Tutorial: Computational Statistics

Allen Downey

Do you know the difference between standard deviation and standard error? Do you know what statistical test to use for any occasion? Do you really know what a p-value is? How about a confidence interval?

Most people don’t really understand these concepts, even after taking several statistics classes. The problem is that these classes focus on mathematical methods that bury the concepts under a mountain of details.

This tutorial uses Python to implement simple statistical experiments that develop deep understanding. I will present examples using real-world data to answer relevant questions, and attendees will practice with hands-on exercises.

The tutorial material is based on my book, Think Stats, a class I teach at Olin College, and my blog, “Probably Overthinking It.”

Installation instructions

Note: Please try to install everything you need for this tutorial before you leave home!

To prepare for this tutorial, you have two options:

Install Jupyter on your laptop and download my code from Git.
Run the Jupyter notebook on a virtual machine on Binder.

I’ll provide instructions for both, but here’s the catch: if everyone chooses Option 2, the wireless network will fail and no one will be able to do the hands-on part of the workshop.

So, I strongly encourage you to try Option 1 and only resort to Option 2 if you can’t get Option 1 working.

Option 1A: If you already have Jupyter installed.

To do the exercises, you need Python 2 or 3 with NumPy, SciPy, and matplotlib. If you are not sure whether you have those modules already, the easiest way to check is to run my code and see if it works.

Code for this workshop is in a Git repository on Github.
If you have a Git client installed, you should be able to download it by running:

git clone https://github.com/AllenDowney/CompStats.git

It should create a directory named CompStats. Otherwise you can download the repository in this zip file.

To start Jupyter, run:

cd CompStats
jupyter notebook

Jupyter should launch your default browser or open a tab in an existing browser window. If not, the Jupyter server should print a URL you can use. For example, when I launch Jupyter, I get

    ~/ThinkComplexity2$ jupyter notebook
    [I 10:03:20.115 NotebookApp] Serving notebooks from local directory: /home/downey/CompStats
    [I 10:03:20.115 NotebookApp] 0 active kernels
    [I 10:03:20.115 NotebookApp] The Jupyter Notebook is running at: http://localhost:8888/
    [I 10:03:20.115 NotebookApp] Use Control-C to stop this server and shut down all kernels (twice to skip confirmation).

In this case, the URL is http://localhost:8888.
When you start your server, you might get a different URL. Whatever it is, if you paste it into a browser, you should should see a home page with a list of the notebooks in the repository.

Click on effect_size.ipynb. It should open the first notebook for the tutorial.

Select the cell with the import statements and press “Shift-Enter” to run the code in the cell. If it works and you get no error messages, you are all set.

If you get error messages about missing packages, you can install the packages you need using your package manager, or try Option 1B and install Anaconda.

Option 1B: If you don’t already have Jupyter.

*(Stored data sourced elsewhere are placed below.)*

-- ==== Sys2Proof/Certificates/Slice0/Obligations.lean ====
section
/-! DEFINITION. The statements for the provers. Each docstring names the rules of spec/ it rests on, and the log entry of every
choice of the model's own that it speaks of. -/

section Statements

open Sys2Proof Sys2Proof.Machine

/-! ### Decoding and encoding -/

/-- One word of each format, written out from the tables of R93, R96, R98, R99 and R103, decodes to the instruction it stands for. -/
def Obligations.SampleWordsDecode : Prop :=
  decode ⟨.slotOut, 0x0F90, Args.zero⟩ = .ok (.slotMidi 0x90) ∧
  decode ⟨.slotOut, 0xF020, Args.zero⟩ = .ok (.slotLed 0x20) ∧
  decode ⟨.slotOut, 0x0001, Args.zero⟩ = .ok (.slotRsvd 0x00 0x01) ∧
  decode ⟨.slotIn, 0x0FF8, Args.zero⟩ = .ok (.rxData 0x0F 0xF8) ∧
  decode ⟨.hsReq, 0x0000, Args.zero⟩ = .ok .hsReq ∧
  decode ⟨.hsResp, 0x0104, Args.zero⟩ = .ok (.hsValid 0x01 0x04) ∧
  decode ⟨.cmd, 0x1020, Args.zero⟩ = .ok (.flashLed 0x20) ∧
  decode ⟨.cmd, 0x2C55, Args.zero⟩ = .ok .iqDrain ∧
  decode ⟨.uop, 0x4201, Args.zero⟩ = .ok (.composeSlot .slot1) ∧
  decode ⟨.fn, 0x52FF, Args.zero⟩ = .ok (.rdlp 0xFF)

/-- Decoding the encoding of a well-formed instruction gives it back, for every instruction and every operand. -/
def Obligations.DecodeEncodeRoundTrip : Prop :=
  ∀ i : Instr, i.wf = true → decode (encode i) = .ok i

/-- Whatever word of whatever format is decoded, the instruction read is well-formed, belongs to that format, and re-encodes to a
word with the same high byte; in the outbound slots and the valid handshake responses every bit comes back. -/
def Obligations.DecodedInstructionReencodes : Prop :=
  ∀ (iss : Issue) (i : Instr), decode iss = .ok i →
    i.wf = true ∧ (encode i).fmt = iss.fmt ∧ hiByte (encode i).word = hiByte iss.word ∧
    (iss.fmt = .slotOut → (encode i).word = iss.word) ∧
    (iss.fmt = .hsResp → i ≠ .hsInvalid → (encode i).word = iss.word)

/-- R105: a word on the command port whose high byte is not one of the eighteen listed codes is refused and changes no state, the
labels of the micro-steps and functions included; `ID_GET` past selector 3 is refused the same way; the two slot operations exist
for slots 0 and 1 only. In every format a step that takes an issued word which decodes to nothing changes nothing but the schedule, is
refused and marks the run; such are an unlisted micro-step or function label, a slot past 1, a sample that is not one bit, and a
request word other than `00 00` (R98, R252). The mark on the run is U1's and U14's; that a refusal is a next state, in every format, is
log entry 11, the worker labels with an operand that does not exist log entry 8. -/
def Obligations.CommandPortRefusesUnlistedCodes : Prop :=
  (∀ (w : Word) (a : Args) (s : State),
    (hiByte w).toNat ∉ [0x01, 0x02, 0x10, 0x11, 0x20, 0x21, 0x22, 0x23, 0x28, 0x29, 0x2A, 0x2B, 0x2C, 0x30, 0x31, 0x32, 0x33, 0x3E] →
    runIssue ⟨.cmd, w, a⟩ s = .next (turnedAway s)) ∧
  (∀ (sel : Byte) (s : State), 3 < sel.toNat → exec (.idGet sel) s = .next (turnedAway s)) ∧
  (∀ (w : Word) (a : Args) (i : Instr), hiByte w = 0x42 ∨ hiByte w = 0x45 → 1 < (loByte w).toNat → decode ⟨.uop, w, a⟩ ≠ .ok i) ∧
  (∀ (s : State) (iss : Issue) (rest : List Event), s.sched = .op iss :: rest → (∀ i, decode iss ≠ .ok i) →
    step s = .next (turnedAway { s with sched := rest })) ∧
  (∀ (w : Word) (a : Args) (i : Instr),
    ((hiByte w).toNat ∉ [0x40, 0x41, 0x42, 0x43, 0x44, 0x45, 0x46, 0x47, 0x48, 0x49] → decode ⟨.uop, w, a⟩ ≠ .ok i) ∧
    (hiByte w = 0x48 → 1 < (loByte w).toNat → decode ⟨.uop, w, a⟩ ≠ .ok i) ∧
    ((hiByte w).toNat ∉ [0x50, 0x51, 0x52, 0x53, 0x54, 0x58, 0x59, 0x5A, 0x60, 0x61, 0x62] → decode ⟨.fn, w, a⟩ ≠ .ok i) ∧
    (w ≠ 0x0000 → decode ⟨.hsReq, w, a⟩ ≠ .ok i))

I highly recommend installing Anaconda, which is a Python distribution that contains everything you need for this tutorial. It is easy to install on Windows, Mac, and Linux, and because it does a user-level install, it will not interfere with other Python installations.

Information about installing Anaconda is here.

When you install Anaconda, you should get Jupyter by default, but if not, run

conda install jupyter

Then go to Option 1A to make sure you can run my code.

If you don’t want to install Anaconda, you can see some other options here.

Option 2: only if Option 1 failed.

You can run my notebook in a virtual machine on Binder. To launch the VM, press this button:

You should see a home page with a list of the files in the repository.

If you want to try the exercises, open effect_size.ipynb. If you just want to see the answers, open effect_size_soln.ipynb. Either way, you should be able to run the notebooks in your browser and try out the examples.

However, be aware that the virtual machine you are running is temporary. If you leave it idle for more than an hour or so, it will disappear along with any work you have done.

Special thanks to the generous people who run Binder, which makes it easy to share and reproduce computation.